I have been looking through some of the threads about the twins paradox in relativity. It’s clear there’s a lot of confusion on this, and I am yet one more person very confused on this.

So I was thinking about a hypothetical experiment, and I will lay out my hypothesis of what might theoretically happen in this experiment based on my current, admittedly confused thinking, up until the part where it doesn’t make sense to me anymore. Maybe then it can be pointed out at which point I am going wrong in my thinking about this.

Let’s say the twins synchronize their watches before the first one takes off in his space ship. They both have powerful telescopes through which they can look at each other‘s watches throughout the trip and back.

As the rocket with the first twin begins to accelerate to near the speed of light, both twins will see the other’s watch slowing down. If a baby is born on the rocket at the time it has achieved constant velocity away from the first twin on earth, that baby will see the Earth twin’s watch run slow, as he is not in any accelerating frame of reference anymore. Relativistically speaking, that baby is not going to know who did the initial accelerating, the Earth or the rocket ship. And the twin on Earth is going to see the rocket ship’s clock running slow relative to him.

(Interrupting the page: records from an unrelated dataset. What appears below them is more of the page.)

-- ==== Sys2Proof/Machine/Step.lean ====
section
/-!
DEFINITION. A step takes the command at the front of the queue; a block whose queue is empty idles (log 1).
-/

namespace Sys2Proof.Machine

open Sys2Proof

/-- The command at the front of the queue is run with the queue's rest; with no command waiting the block idles. -/
def step (s : State) : Host.Outcome State Fault Refusal :=
  match s.pending with
  | [] => .next s
  | c :: rest => exec c { s with pending := rest }

/-- `s` with the command that a word spells at the front of its queue, unchanged where the word spells none (log 24). -/
def State.withFetchWord (s : State) (nbits w : Nat) : State :=
  match decodeTableWord nbits w with
  | some c => { s with pending := c :: s.pending }
  | none => s

end Sys2Proof.Machine
end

The same should hold true as the rocket turns around and begins coming back towards the earth. They are both going to still be in constant motion relative to each other, and whether the motion is towards or away from each other, they are still going to see the clock running slow. If another baby is born on the way back, they are still going to look at the clock on Earth and see that it is running slow relative to them. They are not going to see that watch ticking faster because they are moving towards each other rather than away. Both the baby born on the way out and the baby born on the way back are going to see a slow watch back on earth, and the guy on Earth is going to see the watch on the rocket ship running slow as well. The vector changes don’t matter, only the absolute value of the velocity relative to each other. It’s the absolute value of the velocity relative to each other that matters in how fast or slow they are seeing that clock ticking.

It seems during the whole trip and back, they are going to see each other‘s watches ticking slow.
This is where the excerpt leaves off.